Elephants have traditionally been held responsible for the hedging of Mopane trees (Colophospermum mopane) in Botswana’s Tuli Block. However, Styles and Skinner (2000) found that eland are also major contributors to the formation of hedges in the 1.5–3 m range. Styles and Skinner (2000) went as far as suggesting that the dependence of elephants on Mopane trees may have been overemphasised and that the role of other large herbivores, such as eland, is much bigger than currently recognised. In a three-year study in Kenya, Birkette and Stevens-Wood (2005) found that while elephants were responsible for 40% of the recorded tree deaths, 33% of the dead trees could be attributed to browsing by Black Rhino and 27% to drought.

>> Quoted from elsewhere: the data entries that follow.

-- ==== Sys2Proof/Machine/Power.lean ====
section
/-! DEFINITION. The power admission unit's own operations: posting, releasing, deferring, the ramp (R344 to R347). -/

namespace Sys2Proof.Machine

/-- What an operation asks for: mW, DUR_CLASS, and whether its rail is VDD_CORE (R345). An eye scan's class comes
with its request. -/
def Purpose.ask : Purpose → Nat × Nat × Bool
  | .slice => (3200, 0, true)
  | .compositor => (1800, 0, true)
  | .hbm => (6000, 4, false)
  | .lane _ => (400, 2, false)
  | .eye _ => (150, 7, false)
  | .press => (1100, 1, true)
  | .fabric => (600, 2, false)
  | .puf => (200, 2, true)

/-- The number of an operation: of lane adaptation and eye scans, by their lane. -/
def Purpose.code : Purpose → Nat
  | .slice => 0
  | .compositor => 1
  | .hbm => 2
  | .lane n => 3 + n
  | .eye n => 7 + n
  | .press => 11
  | .fabric => 12
  | .puf => 13

/-! ### What the rules time -/

/-- A timer: the wait of a page's operation after DEFERRED, the alignment of a pair, the switch of a group, a step of the ramp. -/
abbrev timerRepost : Nat := 0
abbrev timerAlign : Nat := 1
abbrev timerSwitch : Nat := 2
/-- Since when a lane is DOWN. -/
abbrev timerLane : Nat := 3
abbrev timerRamp : Nat := 3

/-- A timer starts. -/
def State.startTimer (s : State) (p c kind : Nat) : State := { s with timers := Assoc.set Key.code ⟨p, c, kind⟩ s.now s.timers }

/-- Have so many nanoseconds passed since a timer started? -/
def State.elapsed (s : State) (p c kind ns : Nat) : Bool :=
  match Assoc.find Key.code ⟨p, c, kind⟩ s.timers with
  | some t => decide (t + ns ≤ s.now)
  | none => false

/-- Requests waiting at the PAU. -/
abbrev powerQueueSize : Nat := 64

/-- The sum of grants held (USED). -/
def State.used (s : State) : Nat := s.grants.foldl (fun n g => n + g.mw) 0

/-- The sum of a page's grants (POWER_GRANT.MW). -/
def State.grantedMw (s : State) (p : Nat) : Nat :=
  s.grants.foldl (fun n g => if g.page = p then n + g.mw else n) 0

/-- Does a page hold the grant of a purpose? -/
def State.holds (s : State) (p : Nat) (u : Purpose) : Bool :=
  s.grants.any fun g => decide (g.page = p) && decide (g.purpose = u)

/-- Does a request of a page for a purpose wait? -/
def State.asks (s : State) (p : Nat) (u : Purpose) : Bool :=
  s.powerQueue.any fun g => decide (g.page = p) && decide (g.purpose = u)

/-- Does a slice or compositor have, or seek, its grant: held, waiting, or, where it was enabled before, ended as DEFERRED and
to be posted again? -/
def State.powerSought (s : State) (p : Nat) (u : Purpose) (was : Bool) : Bool :=
  s.holds p u || s.asks p u || (was && s.flag p 0 F.hdrPowerGrantDeferred)

/-- A page's request for an operation ends without a grant (R347). -/
def State.deferPower (s0 : State) (p : Nat) (u : Purpose) : State :=
  let s := s0.startTimer p u.code timerRepost
  (((s.put p 0 F.hdrPowerGrantDeferred 1).bump pgPau 0 F.pauCntDeferred).raise p intPower).raise pgPau 16

/-- An engine posts a request: refused as too big, refused for a full queue, or queued (R344, R347). The answer says
whether it was queued. -/
def State.postPowerOf (s : State) (p : Nat) (u : Purpose) (mw dur : Nat) (core : Bool) : State × Bool :=
  let s0 := s.put p 0 F.hdrPowerGrantDeferred 0
  if s.get pgPau 0 F.pauBudgetMw < mw then ((s0.setErr pgPau 17).deferPower p u, false)
  else if powerQueueSize ≤ s.powerQueue.length then
    (((s0.setErr pgPau 16).bump pgPau 0 F.pauCntQfull).deferPower p u, false)
  else
    ({ s0 with powerQueue := s0.powerQueue ++
        [{ page := p, purpose := u, mw := mw, dur := dur, core := core, postedNs := s.now, waited := 0 }] }, true)

/-- Post the request of R345 for an operation. -/
def State.postPower (s : State) (p : Nat) (u : Purpose) : State × Bool :=
  s.postPowerOf p u u.ask.1 u.ask.2.1 u.ask.2.2

/-- An engine releases a grant: USED falls at once (R344). -/
def State.releasePower (s : State) (p : Nat) (u : Purpose) : State :=
  { s with grants := s.grants.filter fun g => !(decide (g.page = p) && decide (g.purpose = u)) }

/-- An engine withdraws a waiting request. -/
def State.withdrawPower (s : State) (p : Nat) (u : Purpose) : State :=
  { s with powerQueue := s.powerQueue.filter fun g => !(decide (g.page = p) && decide (g.purpose = u)) }

/-- Every grant and request of an engine goes (R54). -/
def State.dropPower (s : State) (p : Nat) : State :=
  { s with
    grants := s.grants.filter fun g => decide (g.page ≠ p)
    powerQueue := s.powerQueue.filter fun g => decide (g.page ≠ p) }

/-- Ramp steps of a VDD_CORE grant: ceil(I / RAMP) with I = MW / 0.75 V (R346). -/
def rampSteps (mw ramp : Nat) : Nat := (mw * 4 + 3 * ramp - 1) / (3 * ramp)

/-- Is an earlier VDD_CORE grant still ramping? -/
def State.ramping (s : State) : Bool := s.grants.any fun g => decide (g.steps ≠ 0)

/-- Can the head request be granted now (R346, R53)? -/
def State.canGrant (s : State) (r : PowerReq) : Bool :=
  decide (s.powerPaused = none) && s.flag pgPau 0 F.hdrReady &&
    decide (s.used + r.mw ≤ s.get pgPau 0 F.pauBudgetMw) && !(r.core && s.ramping)

/-- The waiting time of a request, less the time its timeout was paused (R347). -/
def State.waitedNs (s : State) (r : PowerReq) : Nat :=
  match s.powerPaused with
  | some t => r.waited + (t - r.postedNs)
  | none => r.waited + (s.now - r.postedNs)

/-- TIMEOUT in nanoseconds. -/
def State.powerTimeoutNs (s : State) : Nat := s.get pgPau 0 F.pauTimeoutMs * 1000000

/-- Nanoseconds of a duration class that has a limit. -/
def durLimitNs : Nat → Option Nat
  | 1 => some 1000000 | 2 => some 10000000 | 3 => some 100000000 | 4 => some 1000000000 | 5 => some 10000000000
  | 6 => some 100000000000
  | _ => none

end Sys2Proof.Machine
end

Surface water availability is another important driver of ecological heterogeneity (Thrash, 1998; Chamaille-Jammes, Valeix & Fritz, 2007). Trampling and overgrazing around water points due to the local concentration of game has visible effects radiating out as far as 200 m from the water point (Thrash, 1998). The provision of permanent artificial water points has increasingly been seen as one of the main culprits for degradation of natural vegetation. By altering natural distribution patterns of watering points, impacts are moved to and/or concentrated in areas that might not be robust enough to handle the new pressure (Thrash, 1998; Leggett, 2006). This results in erosion around water points and the reduction of biodiversity, as species unable to tolerate the sustained pressure are eliminated.
The provision of artificial water points also affects the behaviour and distribution of animals. This allows water dependent animals to move into and remain in areas, which previously would only have been utilised seasonally, and in so doing alters the natural distribution and abundance patterns of game, as animals are no longer dependent on seasonally variable water sources (Thrash, 1998; Leggett, 2006). Chamaille-Jammes et al. (2007) found that the provision of artificial water points was a major cause of local overabundance of elephants, as they now did not need to move far in order to find food and water.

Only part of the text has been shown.